**Exercise objective:**
Could you copy exactly the line that contains "AtomicPlace s c" and every line after it to the end of the records, and nothing more?

**The records:**
= = = = =

-- ==== Sys2Proof/Safety.lean ====
section
/-! DEFINITION. Sys2Proof/Safety.lean: what counts as a safe run, and the words the statements use for what a firing leaves unchanged. -/

namespace Sys2Proof.Machine

/-- Memory stands in its canonical form. -/
abbrev State.memOk (s : State) : Prop := s.mem.wf = true

/-- A run of n steps neither stops nor leaves memory's canonical form. -/
def SafeRun (s : State) : Nat → Prop
  | 0 => s.memOk
  | n + 1 => s.memOk ∧ ∃ t, step s = .next t ∧ SafeRun t n

/-- An instruction answers a next state. -/
def Completes (i : Instr) (s : State) : Prop := ∃ t, exec i s = .next t

/-- The firing rule lets the focused instruction act on operands v: its clause is in flight and not marked, it has not fired, no older clause may yet write a control register, and its tokens are values that meet its predicate (01 R15, R27). -/
def Acts (s : State) (i : Instr) (v : Vals) : Prop :=
  ∃ x, s.finst = some x ∧ x.mark = none ∧ s.focus.iid ∉ x.fired ∧ s.ctlHeld = false ∧ x.ready s.focus.iid i = .acts v

/-- The state t of an action, the focused instruction counted as fired (01 R15). -/
def State.fired (s t : State) : State :=
  match s.finst with
  | none => t
  | some x => (t.onInst fun y => (y.markFired s.focus.iid).keepIf x).tick

/-- The focused instruction is in flight, unmarked, unfired and not held, and its tokens ask for r (01 R15). -/
def Asks (s : State) (i : Instr) (r : Ready) : Prop :=
  ∃ x, s.finst = some x ∧ x.mark = none ∧ s.focus.iid ∉ x.fired ∧ s.ctlHeld = false ∧ x.ready s.focus.iid i = r

/-- It delivers the scalar r and changes nothing else of its clause but that it has fired. -/
def GivesS (s : State) (i : Instr) (r : Word) : Prop := exec i s = .next (s.fired (s.deliverS i r))

/-- It delivers the wide value r. -/
def GivesW (s : State) (i : Instr) (r : Wide) : Prop := exec i s = .next (s.fired (s.deliverW i r))

/-- It raises flags and delivers a scalar. -/
def GivesSF (s : State) (i : Instr) (r : Word × Flags) : Prop := exec i s = .next (s.fired ((s.raise r.2).deliverS i r.1))

/-- It raises flags and delivers a wide value. -/
def GivesWF (s : State) (i : Instr) (r : Wide × Flags) : Prop := exec i s = .next (s.fired ((s.raise r.2).deliverW i r.1))

/-- It fires, and its effect slot holds the action for its clause's commit (01 R18, R20). -/
def Effects (s : State) (i : Instr) (a : Action) : Prop := exec i s = .next (s.fired (s.effect i a))

/-- It fires, and its effect slot is poisoned, so that its clause does not commit (01 R21). -/
def Poisons (s : State) (i : Instr) (k : Kind) : Prop := exec i s = .next (s.fired (s.effectPoison i k))

/-- It fires in state u (s with the side effects of its firing), keeps the action a in its effect slot and delivers the scalar r. -/
def GivesAfter (s u : State) (i : Instr) (a : Action) (r : Word) : Prop := exec i s = .next (s.fired ((u.effect i a).deliverS i r))

/-- It fires in state u, keeps the action a in its effect slot and delivers the wide value r. -/
def GivesWAfter (s u : State) (i : Instr) (a : Action) (r : Wide) : Prop := exec i s = .next (s.fired ((u.effect i a).deliverW i r))

/-- It delivers a scalar that meets P. -/
def DeliversS (s : State) (i : Instr) (P : Word → Prop) : Prop := ∃ r, GivesS s i r ∧ P r

/-- It delivers a wide value that meets P. -/
def DeliversW (s : State) (i : Instr) (P : Wide → Prop) : Prop := ∃ r, GivesW s i r ∧ P r

/-- An instruction with the primary opcode op and, in bits [22:19], the value xop (02 R33, R41). -/
def Coded (i : Instr) (op xop : Nat) : Prop := ∃ w, encodeWord i = some w ∧ fld w 25 7 = op ∧ fld w 19 4 = xop

/-- Every word of a primary opcode whose bits [22:19] are in a list decodes to no instruction (02 R46). -/
def IllegalXop (op : Nat) (xs : List Nat) : Prop :=
  ∀ w, fld w 25 7 = op → fld w 19 4 ∈ xs → ∃ e, decodeWord w = .error e

/-- What an operation on scalar operands of slots a and b delivers, for every target form and predicate. -/
def Computes (mk : Pred → Dst → Instr) (P : Word → Word → Word → Prop) : Prop :=
  ∀ pr d s v, Acts s (mk pr d) v → DeliversS s (mk pr d) (P v.a.bits v.b.bits)

/-- What an operation on slot a alone delivers, for every target form and predicate. -/
def Computes1 (mk : Pred → Dst → Instr) (P : Word → Word → Prop) : Prop :=
  ∀ pr d s v, Acts s (mk pr d) v → DeliversS s (mk pr d) (P v.a.bits)

/-- The same with an immediate of ten bits, sign-extended, as operand b, for every target (04 R94, R95, R100). -/
def ComputesImm (mk : Pred → BitVec 10 → Tgt → Instr) (P : Word → Word → Word → Prop) : Prop :=
  ∀ pr imm t s v, Acts s (mk pr imm t) v → DeliversS s (mk pr imm t) (P v.a.bits (imm.signExtend 64))

/-- Lane j of a wide value in lanes of e bits (01 R14). -/
def lane (e : Nat) (v : Wide) (j : Nat) : Nat := v.toNat / 2 ^ (e * j) % 2 ^ e

/-- Lane j of a wide value as a signed number. -/
def laneS (e : Nat) (v : Wide) (j : Nat) : Int := sgnOf e (lane e v j)

/-- What a wide operation delivers in each lane of its shape, for every shape, target form and predicate: a number, of which the lane keeps the low bits (05 R121). -/
def ComputesLanes (mk : Pred → Shape → Dst → Instr) (f : Nat → Wide → Wide → Nat → Int) : Prop :=
  ∀ pr sh d s v, Acts s (mk pr sh d) v → DeliversW s (mk pr sh d) fun r =>
    ∀ j < 512 / Shape.bits sh, (lane (Shape.bits sh) r j : Int) = f (Shape.bits sh) v.a.wbits v.b.wbits j % 2 ^ Shape.bits sh

/-- How a load of some accesses fires: with an access out of range it delivers poison PERM, after a lost link LINKLOST; once what goes before it lets it and all its bytes can be had, it records the load, keeps its action in its effect slot and delivers the token of its bytes; where one access fails it delivers that poison. Which of several accesses that fail decides, and that all are tested for their range before any is made, is the model's choice (log 107); so is the record of a load that is read again where it is performed, and which loads are performed as they fire (log 29) (05 R138 to R149; 20 R389). -/
def LoadsWith (s : State) (i : Instr) (eff : BitVec 5) (lanes : List (Word × Nat)) (hyp0 : Bool) (act : Action) (mk : List (List Byte) → Token) : Prop :=
  (∀ p, lanes.find? (fun q => !canonical q.1 q.2) = some p → exec i s = .next (s.fired (s.loadPoison i .perm p.1)))
    ∧ ∀ c x, s.fctx = some c → s.finst = some x → (∀ q ∈ lanes, canonical q.1 q.2 = true) →
        (s.focus.iid ∈ x.linkDead → exec i s = .next (s.fired (s.loadPoison i .linklost ((lanes.head?.map fun p => p.1).getD 0))))
          ∧ (s.focus.iid ∉ x.linkDead → c.loadWaits x s.focus eff = false →
              let r := s.loadAll c s.focus.win s.focus.iid eff.toNat hyp0 lanes
              r.wait = false →
                (∀ k va, r.bad = some (k, va) → exec i s = .next (s.fired (r.st.loadPoison i k va)))
                  ∧ (r.bad = none → (∀ q ∈ lanes, s.farAcc c (c.cellOf s.focus.iid) q.1 q.2 .load = true → x.waitSince s.focus.iid ≠ none) →
                      (∀ q ∈ lanes, s.cutAcc c (c.cellOf s.focus.iid) q.1 q.2 .load = false) →
                      exec i s = .next (s.fired (((r.st.keepLoad ⟨s.focus.iid, eff, lanes, r.bytes, hyp0, s.performsNow c x eff lanes⟩ act).effect i act).deliver i (mk r.bytes)))))

/-- How a store of some accesses fires: it keeps its bytes for commit in its effect slot, or its effect is poisoned by the first access that fails (05 R139, R140; 08 R194). -/
def StoresWith (s : State) (i : Instr) (lanes : List (Word × List Byte)) (rel many : Bool) : Prop :=
  ∀ c, s.fctx = some c →
    (∀ t ls, s.storeLanes c (c.cellOf s.focus.iid) 0 lanes = (t, .ok ls) → exec i s = .next (s.fired (t.effect i (.store ls rel many))))
      ∧ ∀ t k va, s.storeLanes c (c.cellOf s.focus.iid) 0 lanes = (t, .error (k, va)) → exec i s = .next (s.fired ((t.notePoison va).effectPoison i k))

/-- The read and the write of an atomic of n bytes at an address of a page or of lens scratch, in state t (09 R220). -/
def State.rmw (t : State) (l : Option Leaf) (d : Ctx) (va : Word) (n : Nat) (f : Nat → Option Nat) : Rmw :=
  match l with
  | none => t.rmwScratch d va n f
  | some y => t.rmwLeaf d y va n f

/-- Where an atomic goes: lens scratch, or the page its permission entry gives (08 R179, R194; 09 R220, R228). -/
def AtomicPlace (s : State) (c : Ctx) (va : Word) (n : Nat) (barrier : Bool) (l : Option Leaf) : Prop :=
  match l with
  | none => ∃ off, c.scratchAcc va n = some (some off)
  | some y => c.scratchAcc va n = none ∧ s.permGet c.tower (c.cellOf s.focus.iid) c.asid va .atomic = .ok y
      ∧ ¬(barrier = true ∧ (y.kind = 2 ∨ y.far = true)) ∧ ¬(y.h = true ∧ s.hypFinal c.hyp ≠ 0)
      ∧ (y.far = false → s.homeCut c.tower (y.tag c.asid) va n = false)

/-- Whether an atomic goes to a far page. -/
def atomFar (l : Option Leaf) : Bool := (l.map Leaf.far).getD false

/-- What an atomic asks of the stores before it: it is a release and an acquire unless relaxed (09 R210, R211, R220). -/
def atomAsks (l : Option Leaf) (va : Word) (n : Nat) (rlx : Bool) : GateAsks :=
  ⟨!rlx, !rlx, some (.plain va (List.replicate n 0)), (l.map fun y => decide (y.kind = 0)).getD false, false⟩

/-- How an atomic fires (09 R220, R221), in the oldest clause once its lower slots are served: out of range or misaligned, or at a place it may not touch, it is not performed and delivers that poison, the stores of lower slots sent ahead all the same; past its gate, one that meets a fault of its read or write is not performed and releases nothing, and any other reads, computes and writes once, releases before and acquires after unless relaxed, at scope SYS on a far page, and delivers the old value. That PERM stands for an address both out of range and misaligned is the model's ranking (log 107). -/
def Atomically (s : State) (i : Instr) (eff : BitVec 5) (va : Word) (n : Nat) (sc : Scope) (rlx barrier : Bool) (f : Nat → Option Nat) (mk : Nat → Token) : Prop :=
  ∀ c x, s.fctx = some c → s.finst = some x → s.focus.win = 0 → x.lowerServed eff = true →
    (canonical va n = false → ∀ u, s.gate eff ⟨false, false, none, false, false⟩ = .goes u → exec i s = .next (s.fired (u.notPerformed i .perm va)))
      ∧ (canonical va n = true → va.toNat % n ≠ 0 → ∀ u, s.gate eff ⟨false, false, none, false, false⟩ = .goes u →
          exec i s = .next (s.fired (u.notPerformed i .misalign va)))
      ∧ (∀ k t u, s.atomAt c x va n barrier = .bad k t → t.gate eff ⟨false, false, none, false, false⟩ = .goes u →
          exec i s = .next (s.fired (u.notPerformed i k va)))
      ∧ ∀ l t d₀, canonical va n = true → va.toNat % n = 0 → s.focus.iid ∉ x.linkDead →
          AtomicPlace s c va n barrier l → s.gate eff (atomAsks l va n rlx) = .goes t → t.fctx = some d₀ →
          (atomFar l = true → x.waitSince s.focus.iid ≠ none ∧ t.farQueued d₀ (c.cellOf s.focus.iid) = false) →
          let sc := if atomFar l then .sys else sc
          (∀ k u, t.rmw l d₀ va n f = .bad k u → exec i s = .next (s.fired (u.notPerformed i k va))) ∧
          ∀ o₀ u₀ d u old, t.rmw l d₀ va n f = .done o₀ u₀ →
          (if rlx then t else t.releaseHere sc).fctx = some d → (if rlx then t else t.releaseHere sc).rmw l d va n f = .done old u →
          exec i s = .next (s.fired ((((if rlx then u else u.acquireHere sc).performed eff).effect i .done).deliver i (mk old)))

/-- Everything but the contexts and the count of moves is the same: memory, towers, hypotheses, engines, loads, views, links and the package's registers. -/
structure SameOutside (s t : State) : Prop where
  rest : ({ t with ctxs := s.ctxs, moves := s.moves } : State) = s

/-- The committed registers of a context: globals, wide globals, clause address, task registers (01 R28, R30). -/
def Ctx.sameRegs (c d : Ctx) : Prop :=
  c.g = d.g ∧ c.w = d.w ∧ c.pc = d.pc ∧ (∀ k, c.reg k = d.reg k)

/-- From s to t only the focused clause instance changed: every other context, every other clause and every committed register is as it was, and so is everything outside the contexts. -/
def OnlyFocus (s t : State) : Prop :=
  SameOutside s t ∧ ∃ f : Inst → Inst, t.ctxs = (s.onInst f).ctxs

end Sys2Proof.Machine
end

= = = = =

**Solution for this problem:**
          AtomicPlace s c va n barrier l → s.gate eff (atomAsks l va n rlx) = .goes t → t.fctx = some d₀ →
          (atomFar l = true → x.waitSince s.focus.iid ≠ none ∧ t.farQueued d₀ (c.cellOf s.focus.iid) = false) →
          let sc := if atomFar l then .sys else sc
          (∀ k u, t.rmw l d₀ va n f = .bad k u → exec i s = .next (s.fired (u.notPerformed i k va))) ∧
          ∀ o₀ u₀ d u old, t.rmw l d₀ va n f = .done o₀ u₀ →
          (if rlx then t else t.releaseHere sc).fctx = some d → (if rlx then t else t.releaseHere sc).rmw l d va n f = .done old u →
          exec i s = .next (s.fired ((((if rlx then u else u.acquireHere sc).performed eff).effect i .done).deliver i (mk old)))

/-- Everything but the contexts and the count of moves is the same: memory, towers, hypotheses, engines, loads, views, links and the package's registers. -/
structure SameOutside (s t : State) : Prop where
  rest : ({ t with ctxs := s.ctxs, moves := s.moves } : State) = s

/-- The committed registers of a context: globals, wide globals, clause address, task registers (01 R28, R30). -/
def Ctx.sameRegs (c d : Ctx) : Prop :=
  c.g = d.g ∧ c.w = d.w ∧ c.pc = d.pc ∧ (∀ k, c.reg k = d.reg k)

/-- From s to t only the focused clause instance changed: every other context, every other clause and every committed register is as it was, and so is everything outside the contexts. -/
def OnlyFocus (s t : State) : Prop :=
  SameOutside s t ∧ ∃ f : Inst → Inst, t.ctxs = (s.onInst f).ctxs

end Sys2Proof.Machine
end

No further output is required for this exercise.